The primary focus of the RBA Future Hub is on implementing recommendations relating to people and culture, risk management and governance. The Future Hub addresses recommendations from the RBA Review, as well as from the RITS-specific 2023 Deloitte review where recommendations are Bank-wide in their potential reach.

Over the assessment period, the focus of both programs has been on scoping, planning, and resourcing. Specifically, the POP: completed a process of consultation across relevant departments to scope the remedial works; began work to design a project plan (expected to be in place by end May); and recruited/deployed subject matter experts to the program. The POP also began work to establish a best-practice operating model for RITS. The Future Hub began work to design the RBA’s target state 3LoA model. Effective implementation of POP and Future Hub programs will be important to drive material reinforcing improvements in resilience, operational effectiveness, governance and culture.

In addition, the RBA identified several recommendations that could be safely implemented in advance of the formal uplift programs. These include:

updating project prioritisation criteria
improving risk accountability in the RBA’s second-line function by adding the Chief Risk Officer to key management committees
lifting risk representation and accountability on major enterprise programs.

3.2 Head Office upgrade and core infrastructure modernisation

In 2022, work commenced to deliver necessary upgrades to the RBA’s Head Office building at 65 Martin Place (65MP project). During the assessment period, the 65MP time horizon was extended and arrangements for occupancy of the building during the construction works were revised.

These developments necessitate relocating one of the RBA’s data centres from 65MP to another facility. The datacentre relocation will be delivered as part of the RBA’s Core Infrastructure Modernisation program. This program is intended to transform the RBA’s IT infrastructure and technology landscape by establishing the new data centre, designing and deploying new core infrastructure to all data centres, and migrating the RBA’s application workloads to the new infrastructure. The expected completion date for this program is 2027, while the data centre supporting RITS operations is expected to be completed in late 2025.

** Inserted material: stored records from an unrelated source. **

/-- A full buffer forms at once, as often as it is full (R207, R208): n bounds the number of its records. -/
def formFull (s : State) (die : Nat) (k : BufKey) : Nat → State
  | 0 => s
  | n + 1 => match lookup s.launches k.1 with
    | none => s
    | some l => if (l.node k.2.1).packMax ≤ (bufRecs s die k).length then formFull (formFrom s die k) die k n else s

/-- The records of a formed cohort or group. -/
def candRecs (s : State) (die : Nat) (c : Cand) : List Rec := ((s.die die).recs c.slot c.node).filter (fun r => r.cand == c.id)

/-- A record that has entered its queue joins what its buffer has formed in the same clk, as long as there is room and no record
before it waits (R207, R216); else a full buffer forms. -/
def packRec (s : State) (die : Nat) (k : BufKey) (id : Nat) : State :=
  match lookup s.launches k.1 with
  | none => s
  | some l =>
    let open_ := (s.die die).cands.find? (fun c => c.slot == k.1 && c.node == k.2.1 && c.nb == k.2.2 && c.at_ == s.clk &&
      decide ((candRecs s die c).length < (l.node k.2.1).packMax))
    match open_, bufRecs s die k with
    | some c, [_] => s.onDie die (fun D => { D with pages := D.pages.map (fun p =>
        { p with recs := p.recs.map (fun r => if r.2.id == id then (r.1, { r.2 with cand := c.id }) else r) }) })
    | _, rs => formFull s die k rs.length

/-- The buffers of a die that hold unformed records, in order of their first records. -/
def buffersOf (s : State) (die : Nat) : List BufKey :=
  dedup ((s.die die).pages.flatMap (fun p => p.recs.filterMap (fun r =>
    if r.2.cand != 0 then none else (lookup s.launches r.2.slot).bind (fun l => bufOf l r.2))))

/-- Whether the timer of a buffer has run out (R207, R208). -/
def timerOut (s : State) (die : Nat) (b : BufKey) : Bool :=
  match lookup s.launches b.1, bufRecs s die b with
  | some l, r :: _ => l.ending.isNone && decide (r.at_ + (l.node b.2.1).tmr ≤ s.clk)
  | _, _ => false

/-- A buffer of a node kind whose timer has run out forms. -/
def timerForms (s : State) (die k : Nat) (kind : Nat) : State :=
  match (buffersOf s die)[k]? with
  | none => s
  | some b =>
    if timerOut s die b && (lookup s.launches b.1).any (fun l => (l.node b.2.1).kind == kind) then formFrom s die b else s

/-- A buffer formed as long as its timer has run out. -/
def formExpired (s : State) (die : Nat) (b : BufKey) : Nat → State
  | 0 => s
  | n + 1 => if timerOut s die b then formExpired (formFrom s die b) die b n else s

/-- At the end of a clk every buffer whose timer has run out has formed (R207, R208). -/
def formDue (s : State) : State :=
  s.dies.foldl (fun s d => (buffersOf s d.1).foldl (fun s b => formExpired s d.1 b (bufRecs s d.1 b).length) s) s

/-- PACK_TIMER_EXPIRY (R207). -/
def execPackTimerExpiry (die k : Nat) (s : State) : Out := .next (timerForms s die k 0)
/-- GROUP_FORM_TIMER (R208). -/
def execGroupFormTimer (die k : Nat) (s : State) : Out := .next (timerForms s die k 1)

/-! ## Bounces (R211 to R214) -/

/-- Whether a record's sender is of another tenant than a launch. A tenant of another package is known by the domain key that its
accesses carry (R452, assumption 69). -/
def alien (s : State) (r : Rec) (l : Launch) : Bool :=
  match r.key with
  | some k => k != (s.tenant l.t).tldkey
  | none => (launchAt s r.sslot r.sgen).any (fun m => m.t != l.t)

/-- Why a record's target does not take it; 0 when it does (R211, R212). -/
def refusal (s : State) (r : Rec) : Nat :=
  match launchAt s r.slot r.gen with
  | none => 1
  | some l =>
    if alien s r l then 5
    else if l.ending.isSome then 7
    else if l.nnode ≤ r.node then 2
    else if !(l.node r.node).ent then 3
    else if (l.node r.node).rsize != r.payload.length then 4
    else 0

/-- A bounce entry (R213). -/
def bounceEntry (r : Rec) (b : Dword) (cause : Nat) : List Byte :=
  recHeader r ++ leBytes 8 r.handle.toNat ++ leBytes 4 b.toNat ++ leBytes 1 cause ++ leBytes 3 0 ++ padTo 256 r.payload

/-- What became of a record of another package goes back to it (R212, R459). -/
def returnRec (s : State) (cause : Nat) (r : Rec) : State :=
  { s with link := { s.link with returns := s.link.returns ++ [(r.spkg, cause, r)] } }

/-- A record bounces to its sender's ring (R213, R214), or to the package that it came from (R212). -/
def bounce (s : State) (r : Rec) (cause : Nat) : State :=
  if r.origin == 2 then returnRec s cause r
  else match launchAt s r.sslot r.sgen with
  | none => s
  | some l =>
    let b := l.bcnt
    let s := s.onLaunch r.sslot (fun l => { l with bcnt := l.bcnt + 1 })
    let lose := fun s : State => s.onLaunch r.sslot (fun l => { l with blost := l.blost + 1 })
    let va := (l.bq + 64 + 288 * (b.toNat % 2 ^ l.bqn)) % 2 ^ 64
    match frontWrite s l.t va (bounceEntry r b cause) with
    | .error x => lose (frontFailed s l.t va 288 x)
    | .ok s1 => match frontWrite s1 l.t l.bq (padTo 64 (leBytes 8 (b + 1).toNat)) with
      | .ok s2 => s2
      | .error x => lose (frontFailed s1 l.t l.bq 64 x)

/-- A record of a VSPAWN has entered its queue, or bounces: its word has one less to wait for (R381). -/
def recEntered (s : State) (r : Rec) : State :=
  if r.hold then s.onCohort r.from_ (fun co => { co with vout := co.vout - 1 }) else s

/-! ## Room for a record (R203, R205, R459) -/

/-- The first record of a parked spawner. -/
def parkedRec (s : State) (c : Nat) : Option Rec := (lookup s.cohorts c).bind (fun co => co.outbox.head?)

/-- Where a record goes. -/
inductive Dest where
  | die (d : Nat)
  | pkg (p : Nat)
  deriving DecidableEq, Repr

/-- The package that a handle names; none for this one (R199). -/
def handlePkg (s : State) (h : Dword) : Option Nat :=
  let p := dbits h 63 54
  if p == 1023 || p == s.link.pkgid then none else some p

/-- The destination of a spawned record (R202, R211). -/
def destOf (s : State) (r : Rec) : Dest :=
  match handlePkg s r.handle with
  | some p => .pkg p
  | none => match launchAt s r.slot r.gen with
    | some l => .die (sliceDie (recSlice (l.node r.node) r))
    | none => .die 0

/-- The die whose list a parked spawner of a record waits in. -/
def waitDie (r : Rec) (d : Dest) : Nat := match d with | .die k => k | .pkg _ => sliceDie (placeSlice (payloadWid r.payload) 0)

/-- Whether a record of another sender has waited for the same queue since before one arrived (R203): those that wait at CAP enter in
the order in which they arrived. -/
def capAhead (s : State) (die : Nat) (r : Rec) : Bool :=
  let before := fun q : Rec => !q.own && q.sameQueue r && q.wait != 0 && (r.wait == 0 || decide (q.wait < r.wait))
  (s.die die).transit.any (fun q => q.origin != 0 && before q) ||
  (s.die die).parked.any (fun c => (parkedRec s c).any before)

/-- Whether a queue of a launch has room below a limit, beside what has been handed over to it. -/
def belowLimit (s : State) (die : Nat) (r : Rec) (limit : Nat) : Bool :=
  decide ((s.die die).depth r.slot r.node + handedOver s die r.slot r.node < limit)

/-- Whether a page can be given for one more record (R205). -/
def pageGiven (s : State) (die slot node : Nat) : Bool := (givePlace s die slot node (handedOver s die slot node)).isSome

/-- Whether a spawner parked before a record of the same queue goes first: one under the mark before another, and, where a page is what
they wait for, whoever parked first (R203, R205). -/
def goesFirst (s : State) (die : Nat) (n : NodeCopy) (q r : Rec) : Bool :=
  if q.own then r.own || belowLimit s die q n.hwm else r.own && belowLimit s die q n.cap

A range of projects fall within the scope of the Core Infrastructure Modernisation program, including the migration of all RITS-related applications to the new infrastructure. There are significant dependencies between the Core Infrastructure Modernisation, RITS migration and business-as-usual activities such as RITS-related application refresh activities. Additional pressures and risks arise from the accelerated delivery timelines due to program interdependencies.

3.3 Management of change

The RBA is managing several large change programs across the dimensions of technology, people and culture, risk management, organisational management and governance. To deal with this breadth of change activities, their interdependencies and overall complexity, the number of management and oversight committees has increased. The sheer volume of change and need for rigorous prioritisation creates an environment of heightened risk for the operations of RITS. In response, the RBA has implemented a range of risk mitigations regarding program and project governance and execution, including:

Targeted use of cross-membership on program steering committees and on project working groups aimed at improving coordination across workstreams.
Increased representation of management from the RBA’s RITS and risk management functions on steering committees and working groups aimed at providing greater visibility and a faster response to potential risks.
Establishing a senior-level Change Coordination Committee to anticipate and mitigate unnecessary concentrations of deliverables or significant change that could impede the successful delivery of project outcomes or business-as-usual work.
Updated risk accountabilities for executives and senior management reflecting changes to the organisational structure and the expanded range of change programs.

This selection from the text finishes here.